Age eligibility is determined at the start of the year – the fencers age on January 1st, and you remain in that category for the rest of the fencing season.

As the Australian competition year is the same as the calendar year, this means if you are 12 on January 1st, you will be eligible for Under-13 competitions for the whole year, even if you turn 13 on January 2nd.

Yes, people born early in the year have an advantage. It’s called “relative age effect” and you can read more here: Relative Age Effect

Age Categories that are normally used in Victoria are:
U9, U11, U13, U15, U17, U20, 40+.

However in NSW they have aligned with the Asian competitions:
U10, U12, U14, U16, U17, U20, 40+.

Internationally, the FIE runs events for U17 and U20, which is why you see those two appearing in both systems.

In Fencing, “Cadets” refers to the Under-17 age group, and “Juniors” refers to the Under-20 age group. (Here at the club, we usually mean something more like U12 when we say “junior”)

“Veterans” In Australia means ages 40+, but Internationally a Veteran Fencer is 50+. Similarly “Masters” in Australia is 30+, but 40+ internationally.

Simple, right?

“Fencing Up” refers to entering an age category above the one you are eligible.
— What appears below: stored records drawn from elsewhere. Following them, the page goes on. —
-- ==== Sys2Proof/Laws/SysKeep.lean ====
section
/-! SUPPORT. Which operations leave the security core and the recovery sequencer alone: one lemma for each operation. -/
namespace Sys2Proof.Machine

@[simp] theorem ite_sys (c : Prop) [Decidable c] (a b : State) : (if c then a else b).sys = if c then a.sys else b.sys := by split <;> rfl
@[simp] theorem forEach_sys {α : Type} (f : State → α → State) (l : List α) (s : State) (h : ∀ s a, (f s a).sys = s.sys) : (s.forEach l f).sys = s.sys := forEach_keeps (·.sys) f h l s
@[simp] theorem when_sys (f : State → State) (c : Bool) (s : State) (h : ∀ s, (f s).sys = s.sys) : (s.when c f).sys = s.sys := when_keeps (·.sys) f h c s
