-- ==== Sys2Proof/Laws/SysStep.lean ====
section
/-! SUPPORT. What every operation may do to the security core and the recovery sequencer: it keeps them sound and ends no
zeroisation. -/
namespace Sys2Proof.Machine

/-- What a part of a command may do to the security core: it keeps it sound, and it does not end a zeroisation. -/
def SysStep (a b : Sys) : Prop := (a.sound → b.sound) ∧ (a.zero ≠ .no → b.zero ≠ .no)
@[simp] theorem SysStep.refl (a : Sys) : SysStep a a := ⟨id, id⟩
theorem SysStep.trans {a b c : Sys} (h : SysStep a b) (k : SysStep b c) : SysStep a c := ⟨k.1 ∘ h.1, k.2 ∘ h.2⟩
theorem forEach_step {α : Type} (y : Sys) (f : State → α → State) (hf : ∀ s a, SysStep y s.sys → SysStep y (f s a).sys) (l : List α)
    (s : State) (h : SysStep y s.sys) : SysStep y (s.forEach l f).sys := forEach_inv (fun s => SysStep y s.sys) f hf l s h
theorem when_step (y : Sys) (f : State → State) (hf : ∀ s, SysStep y s.sys → SysStep y (f s).sys) (c : Bool)
    (s : State) (h : SysStep y s.sys) : SysStep y (s.when c f).sys := by cases c <;> simp [h, hf]
/-- A change that leaves the keys and the phase alone and adds no seed word. -/
theorem modSys_step (y : Sys) (f : Sys → Sys) (s : State) (h : SysStep y s.sys)
    (hs : (f s.sys).seeds.length ≤ s.sys.seeds.length) (hp : (f s.sys).phase = s.sys.phase)
    (hk : (f s.sys).klTaken = s.sys.klTaken) (hr : (f s.sys).rootKey = s.sys.rootKey) (hz : (f s.sys).zero = s.sys.zero)
    (he : (f s.sys).keks = s.sys.keks) (h6 : (f s.sys).kek63 = s.sys.kek63) (hd : (f s.sys).derive = s.sys.derive)
    (hl : (f s.sys).klDead = s.sys.klDead) : SysStep y (s.modSys f).sys := by
  refine h.trans ⟨fun i => ?_, fun i => ?_⟩
  · simp only [modSys_sys]
    unfold Sys.sound at i ⊢
    rw [hp, hk, hr, hz, he, h6, hd, hl]
    exact ⟨hs.trans i.1, i.2⟩
  · simp only [modSys_sys]
    rw [hz]
    exact i
theorem gated_step (y : Sys) (s : State) (p : Page) (off : Nat) (data : W32) (uses : Bool) (act : State → State)
    (hf : ∀ s, SysStep y s.sys → SysStep y (act s).sys) (h : SysStep y s.sys) : SysStep y (s.gated p off data uses act).sys := by
  unfold State.gated
  dsimp only
  split <;> simp [h]
  exact hf _ (by simp [h])
theorem through_step (y : Sys) (s : State) (p : Page) (off : Nat) (data : W32) (act : State → State)
    (hf : ∀ s, SysStep y s.sys → SysStep y (act s).sys) (h : SysStep y s.sys) : SysStep y (s.through p off data act).sys := by
  unfold State.through
  split
  · exact gated_step _ _ _ _ _ _ _ hf (by simp [h])
  · exact h
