theorem wit_BrokenFramesEnd :
    (∃ (port : Fin 32) (cls : Bool) (f : Frame) (s : State),
      s.headFrame (chanKey .egress port cls) = some f ∧
      f.dir = .egress ∧
      f.sofOut = true ∧
      (f.stage ≠ .written ∨ f.eof = false) ∧
      s.dp.quiet = false ∧
      nextOf (exec (.bseUnderrun port cls) s) (fun t => decide (t.frame f.id = none) && decide
          (.eof .egress f.port f.express [] .busErr ∈ t.out) && decide (t.counted 0x12 = s.counted 0x12 + 1)) = true) ∧
    (∃ (port : Fin 32) (cls : Bool) (f : Frame) (s : State),
      s.headFrame (chanKey .ingress port cls) = some f ∧
      f.dir = .ingress ∧
      f.sofOut = true ∧
      (f.stage ≠ .written ∨ f.eof = false) ∧
      nextOf (exec (.rsiUnderrun port cls) s) (fun t => decide (t.frame f.id = none) && decide
          (.eof .ingress f.port f.express [] .busErr ∈ t.out) && decide (t.counted 0x10 = s.counted 0x10 + 1)) = true) ∧
    (∃ (id n r : Nat) (f : Frame) (s : State),
      s.frame id = some f ∧
      f.stage = .inSlice n r ∧
      nextOf (exec (.recordTimeout id) s) (fun t => decide (t.frame id = none) && decide (t.counted
          (if f.dir = .egress then 0x12 else 0x10) = s.counted (if f.dir = .egress then 0x12 else 0x10) + 1)) = true) ∧
    (∃ (id n r : Nat) (f : Frame) (s : State),
      s.frame id = some f ∧
      f.stage = .inSlice n r) ∧
    (∃ (d : Dir) (port : Fin 32) (cls : Bool) (f : Frame) (s : State),
      s.headFrame (chanKey d port cls) = some f ∧
      f.sofOut = true ∧
      (f.dir = .egress → s.dp.quiet = false) ∧
      nextOf (exec (.outPar d port cls) s) (fun t => decide (t.frame f.id = none) && decide
          (.eof f.dir f.port f.express [] .fault ∈ t.out) && decide (t.counted 0x13 = s.counted 0x13 + 1)) = true) ∧
    (∃ (d : Dir) (port : Fin 32) (cls : Bool) (f : Frame) (s : State),
      s.headFrame (chanKey d port cls) = some f ∧
      f.sofOut = true ∧
      (f.dir = .egress → s.dp.quiet = false)) :=
  ⟨⟨31, false, ({ stopFrame with kind := .macsec, ticket := some 4, stage := .inSlice 19 4, sofOut := true }),
      (frs [{ stopFrame with kind := .macsec, ticket := some 4, stage := .inSlice 19 4, sofOut := true }] onSl),
      by decide +kernel⟩,
  ⟨31, false, ({ stopFrame with dir := .ingress, kind := .macsec, ticket := some 4, stage := .inSlice 19 4, sofOut := true }),
      (frs [{ stopFrame with dir := .ingress, kind := .macsec, ticket := some 4, stage := .inSlice 19 4, sofOut := true }] onSl), by decide +kernel⟩,
  ⟨3, 19, 4, ({ stopFrame with kind := .macsec, ticket := some 4, stage := .inSlice 19 4, sofOut := true }),
      (frs [{ stopFrame with kind := .macsec, ticket := some 4, stage := .inSlice 19 4, sofOut := true }] onSl),
      by decide +kernel⟩,
  ⟨3, 19, 4, ({ stopFrame with dir := .ingress, kind := .macsec, ticket := some 4, stage := .inSlice 19 4, sofOut := true }),
      (frs [{ stopFrame with dir := .ingress, kind := .macsec, ticket := some 4, stage := .inSlice 19 4, sofOut := true }] onSl), by decide +kernel⟩,
  ⟨.egress, 31, false, ({ stopFrame with kind := .macsec, ticket := some 4, stage := .inSlice 19 4, sofOut := true }),
      (frs [{ stopFrame with kind := .macsec, ticket := some 4, stage := .inSlice 19 4, sofOut := true }] onSl),
      by decide +kernel⟩,
  ⟨.ingress, 31, false, ({ stopFrame with dir := .ingress, kind := .macsec, ticket := some 4, stage := .inSlice 19 4, sofOut := true }), (frs [{ stopFrame with dir := .ingress, kind := .macsec, ticket := some 4, stage := .inSlice 19 4, sofOut := true }] onSl), by decide +kernel⟩⟩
For example, a 10 year old who is eligible for U11 competitions, may choose to enter an U13 competition.

They may do this for greater experience and challenge, or because there are not enough fencers to run separate competitions for the two age groups. If they have traveled a long way, they may be looking to get more fencing for their money by entering 2 events.

Generally it is not advisable to fence more than one age group up.

This article discusses the challenges of moving into a new age category: https://academyoffencingmasters.com/blog/what-happens-as-you-age-into-new-age-category-in-fencing/

For Junior fencers the age category can also affect the size of weapon they will compete with.
In Victoria, U11’s must fence with a size 3, while all older categories permit size 5 weapons (full size). Always check the requirements of a specific competition, especially when traveling interstate or overseas.
If you will need a size that is different to what you normally train with, try and practice with the competition size for a few weeks prior to the competition.